_Given records:_
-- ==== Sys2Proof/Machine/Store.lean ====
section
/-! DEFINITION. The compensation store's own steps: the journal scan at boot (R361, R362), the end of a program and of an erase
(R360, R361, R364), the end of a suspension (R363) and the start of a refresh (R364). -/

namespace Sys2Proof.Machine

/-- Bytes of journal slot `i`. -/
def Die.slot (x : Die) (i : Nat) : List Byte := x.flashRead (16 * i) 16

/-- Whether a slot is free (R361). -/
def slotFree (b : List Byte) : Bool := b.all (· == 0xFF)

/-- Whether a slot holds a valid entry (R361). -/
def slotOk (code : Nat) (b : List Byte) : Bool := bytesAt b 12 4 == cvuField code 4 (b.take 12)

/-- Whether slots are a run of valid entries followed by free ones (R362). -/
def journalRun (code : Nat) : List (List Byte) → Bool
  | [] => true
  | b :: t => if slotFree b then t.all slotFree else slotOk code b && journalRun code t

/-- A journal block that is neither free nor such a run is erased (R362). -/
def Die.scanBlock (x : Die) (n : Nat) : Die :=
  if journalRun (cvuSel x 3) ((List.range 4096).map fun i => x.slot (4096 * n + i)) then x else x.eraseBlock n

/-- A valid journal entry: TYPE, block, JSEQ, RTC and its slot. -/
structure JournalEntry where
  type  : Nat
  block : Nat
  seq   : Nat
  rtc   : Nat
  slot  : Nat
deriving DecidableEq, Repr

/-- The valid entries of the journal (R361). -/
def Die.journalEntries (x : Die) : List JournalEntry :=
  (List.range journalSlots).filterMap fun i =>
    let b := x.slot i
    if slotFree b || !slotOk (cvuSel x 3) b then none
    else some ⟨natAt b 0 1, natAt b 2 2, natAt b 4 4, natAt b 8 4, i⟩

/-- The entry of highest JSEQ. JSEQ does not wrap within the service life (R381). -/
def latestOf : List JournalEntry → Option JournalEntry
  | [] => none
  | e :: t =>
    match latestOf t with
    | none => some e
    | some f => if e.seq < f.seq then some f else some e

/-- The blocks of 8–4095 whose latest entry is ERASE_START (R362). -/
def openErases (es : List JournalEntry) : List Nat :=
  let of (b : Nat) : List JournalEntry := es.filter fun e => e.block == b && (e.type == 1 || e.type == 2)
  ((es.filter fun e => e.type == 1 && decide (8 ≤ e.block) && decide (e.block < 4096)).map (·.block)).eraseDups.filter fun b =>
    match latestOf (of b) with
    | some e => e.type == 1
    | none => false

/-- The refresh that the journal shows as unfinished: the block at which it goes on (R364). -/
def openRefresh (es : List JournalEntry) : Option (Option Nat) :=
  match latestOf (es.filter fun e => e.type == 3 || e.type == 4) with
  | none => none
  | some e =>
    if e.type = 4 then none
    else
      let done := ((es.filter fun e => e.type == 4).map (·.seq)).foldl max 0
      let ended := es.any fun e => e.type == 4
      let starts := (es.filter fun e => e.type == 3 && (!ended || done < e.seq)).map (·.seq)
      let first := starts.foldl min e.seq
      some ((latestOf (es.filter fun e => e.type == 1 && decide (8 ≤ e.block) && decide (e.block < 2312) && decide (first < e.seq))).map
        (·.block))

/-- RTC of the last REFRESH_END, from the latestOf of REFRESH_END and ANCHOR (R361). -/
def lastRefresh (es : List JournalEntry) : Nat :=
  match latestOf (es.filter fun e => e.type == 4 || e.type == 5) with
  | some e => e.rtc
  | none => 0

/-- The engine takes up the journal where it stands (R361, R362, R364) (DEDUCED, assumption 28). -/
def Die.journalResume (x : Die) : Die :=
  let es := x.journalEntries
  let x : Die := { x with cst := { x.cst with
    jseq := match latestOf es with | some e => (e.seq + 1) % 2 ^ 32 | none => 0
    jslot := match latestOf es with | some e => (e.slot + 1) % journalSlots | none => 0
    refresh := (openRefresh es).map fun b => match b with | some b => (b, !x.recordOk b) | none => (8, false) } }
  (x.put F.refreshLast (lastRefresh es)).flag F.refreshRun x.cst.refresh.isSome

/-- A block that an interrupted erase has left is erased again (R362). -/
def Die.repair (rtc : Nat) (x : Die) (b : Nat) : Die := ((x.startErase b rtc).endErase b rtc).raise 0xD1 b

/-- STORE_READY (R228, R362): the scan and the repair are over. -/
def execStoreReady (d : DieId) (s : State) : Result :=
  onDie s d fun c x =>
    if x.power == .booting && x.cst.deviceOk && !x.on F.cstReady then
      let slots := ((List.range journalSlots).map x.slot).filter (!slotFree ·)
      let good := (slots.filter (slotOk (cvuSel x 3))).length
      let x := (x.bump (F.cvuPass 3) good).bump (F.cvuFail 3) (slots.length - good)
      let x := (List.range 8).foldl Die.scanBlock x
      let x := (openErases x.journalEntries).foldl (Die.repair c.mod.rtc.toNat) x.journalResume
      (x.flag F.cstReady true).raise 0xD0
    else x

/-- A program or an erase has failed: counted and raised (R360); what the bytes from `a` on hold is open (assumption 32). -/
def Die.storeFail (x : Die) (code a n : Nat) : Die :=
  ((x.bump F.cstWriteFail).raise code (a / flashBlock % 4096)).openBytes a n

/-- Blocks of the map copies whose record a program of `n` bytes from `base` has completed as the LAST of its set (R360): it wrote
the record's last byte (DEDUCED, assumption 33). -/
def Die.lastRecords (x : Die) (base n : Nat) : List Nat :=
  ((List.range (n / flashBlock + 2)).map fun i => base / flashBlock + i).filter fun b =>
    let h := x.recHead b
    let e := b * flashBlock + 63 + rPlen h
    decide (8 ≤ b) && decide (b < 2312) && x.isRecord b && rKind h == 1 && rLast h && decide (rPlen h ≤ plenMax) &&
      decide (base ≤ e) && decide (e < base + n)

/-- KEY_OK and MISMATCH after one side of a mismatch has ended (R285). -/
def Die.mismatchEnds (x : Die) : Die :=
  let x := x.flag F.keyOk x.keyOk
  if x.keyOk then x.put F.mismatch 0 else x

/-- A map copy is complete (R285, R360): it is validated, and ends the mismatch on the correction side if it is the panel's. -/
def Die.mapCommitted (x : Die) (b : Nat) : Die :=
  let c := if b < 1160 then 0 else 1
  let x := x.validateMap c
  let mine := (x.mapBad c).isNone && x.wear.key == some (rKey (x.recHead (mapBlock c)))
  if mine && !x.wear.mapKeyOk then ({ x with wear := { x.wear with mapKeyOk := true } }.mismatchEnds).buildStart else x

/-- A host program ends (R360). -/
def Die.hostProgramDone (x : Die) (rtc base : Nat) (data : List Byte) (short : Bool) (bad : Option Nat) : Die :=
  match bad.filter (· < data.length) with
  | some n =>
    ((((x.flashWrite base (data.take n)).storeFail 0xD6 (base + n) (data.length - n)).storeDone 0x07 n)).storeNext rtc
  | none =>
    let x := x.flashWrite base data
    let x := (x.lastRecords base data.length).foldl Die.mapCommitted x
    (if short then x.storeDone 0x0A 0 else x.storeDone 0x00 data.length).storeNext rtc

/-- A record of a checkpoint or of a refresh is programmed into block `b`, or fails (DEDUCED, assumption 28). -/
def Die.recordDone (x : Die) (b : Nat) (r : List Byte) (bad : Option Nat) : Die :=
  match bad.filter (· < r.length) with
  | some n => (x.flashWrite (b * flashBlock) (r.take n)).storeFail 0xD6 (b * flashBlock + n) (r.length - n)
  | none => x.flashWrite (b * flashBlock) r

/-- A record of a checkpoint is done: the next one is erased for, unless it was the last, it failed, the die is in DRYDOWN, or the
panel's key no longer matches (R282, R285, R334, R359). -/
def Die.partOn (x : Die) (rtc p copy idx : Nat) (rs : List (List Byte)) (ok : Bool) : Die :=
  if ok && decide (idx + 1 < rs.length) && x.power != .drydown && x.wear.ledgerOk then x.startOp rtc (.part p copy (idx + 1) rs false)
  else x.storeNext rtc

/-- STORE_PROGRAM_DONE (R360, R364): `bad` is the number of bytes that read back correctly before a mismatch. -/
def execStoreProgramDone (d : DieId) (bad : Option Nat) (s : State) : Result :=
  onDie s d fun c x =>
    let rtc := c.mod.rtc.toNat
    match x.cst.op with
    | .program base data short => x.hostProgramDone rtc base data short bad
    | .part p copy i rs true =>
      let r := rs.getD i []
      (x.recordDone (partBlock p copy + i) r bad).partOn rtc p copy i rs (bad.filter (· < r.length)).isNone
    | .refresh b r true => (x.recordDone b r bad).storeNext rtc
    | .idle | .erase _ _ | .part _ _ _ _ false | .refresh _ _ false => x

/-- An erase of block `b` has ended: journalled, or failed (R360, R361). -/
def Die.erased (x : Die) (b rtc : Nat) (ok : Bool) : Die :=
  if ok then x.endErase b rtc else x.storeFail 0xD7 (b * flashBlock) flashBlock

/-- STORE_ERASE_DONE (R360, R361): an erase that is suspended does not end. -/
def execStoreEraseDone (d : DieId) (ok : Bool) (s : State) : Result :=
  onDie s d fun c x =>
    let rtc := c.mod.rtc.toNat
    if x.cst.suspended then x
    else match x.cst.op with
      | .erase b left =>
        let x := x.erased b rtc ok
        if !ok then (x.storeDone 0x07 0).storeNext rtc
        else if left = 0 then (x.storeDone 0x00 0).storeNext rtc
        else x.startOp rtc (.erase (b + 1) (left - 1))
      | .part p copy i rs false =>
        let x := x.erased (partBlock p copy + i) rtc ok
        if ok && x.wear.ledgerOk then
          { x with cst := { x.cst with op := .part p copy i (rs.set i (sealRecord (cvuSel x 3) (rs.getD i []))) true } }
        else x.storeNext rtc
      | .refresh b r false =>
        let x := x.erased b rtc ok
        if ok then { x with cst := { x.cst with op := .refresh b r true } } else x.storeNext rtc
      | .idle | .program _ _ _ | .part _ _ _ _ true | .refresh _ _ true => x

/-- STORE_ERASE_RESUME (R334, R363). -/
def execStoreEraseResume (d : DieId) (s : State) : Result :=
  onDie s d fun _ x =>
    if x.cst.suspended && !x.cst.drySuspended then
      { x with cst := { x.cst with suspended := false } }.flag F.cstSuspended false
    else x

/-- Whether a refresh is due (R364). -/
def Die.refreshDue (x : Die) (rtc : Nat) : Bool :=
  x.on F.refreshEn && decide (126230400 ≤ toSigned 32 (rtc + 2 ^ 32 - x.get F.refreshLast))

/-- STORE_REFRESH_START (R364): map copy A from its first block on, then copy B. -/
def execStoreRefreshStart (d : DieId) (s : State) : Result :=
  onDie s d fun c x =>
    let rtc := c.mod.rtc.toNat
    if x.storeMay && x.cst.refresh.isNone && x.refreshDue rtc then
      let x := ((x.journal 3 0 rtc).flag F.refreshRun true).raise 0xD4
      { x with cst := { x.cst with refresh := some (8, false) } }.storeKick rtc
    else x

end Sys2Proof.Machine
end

_Description of the task:_ Output, from the data above, the lines from the line with "def Die.recordDone (x" to the line with "let r := rs.getD i []" exactly as they stand, both ends included and nothing else.

_Expected answer:_
def Die.recordDone (x : Die) (b : Nat) (r : List Byte) (bad : Option Nat) : Die :=
  match bad.filter (· < r.length) with
  | some n => (x.flashWrite (b * flashBlock) (r.take n)).storeFail 0xD6 (b * flashBlock + n) (r.length - n)
  | none => x.flashWrite (b * flashBlock) r

/-- A record of a checkpoint is done: the next one is erased for, unless it was the last, it failed, the die is in DRYDOWN, or the
panel's key no longer matches (R282, R285, R334, R359). -/
def Die.partOn (x : Die) (rtc p copy idx : Nat) (rs : List (List Byte)) (ok : Bool) : Die :=
  if ok && decide (idx + 1 < rs.length) && x.power != .drydown && x.wear.ledgerOk then x.startOp rtc (.part p copy (idx + 1) rs false)
  else x.storeNext rtc

/-- STORE_PROGRAM_DONE (R360, R364): `bad` is the number of bytes that read back correctly before a mismatch. -/
def execStoreProgramDone (d : DieId) (bad : Option Nat) (s : State) : Result :=
  onDie s d fun c x =>
    let rtc := c.mod.rtc.toNat
    match x.cst.op with
    | .program base data short => x.hostProgramDone rtc base data short bad
    | .part p copy i rs true =>
      let r := rs.getD i []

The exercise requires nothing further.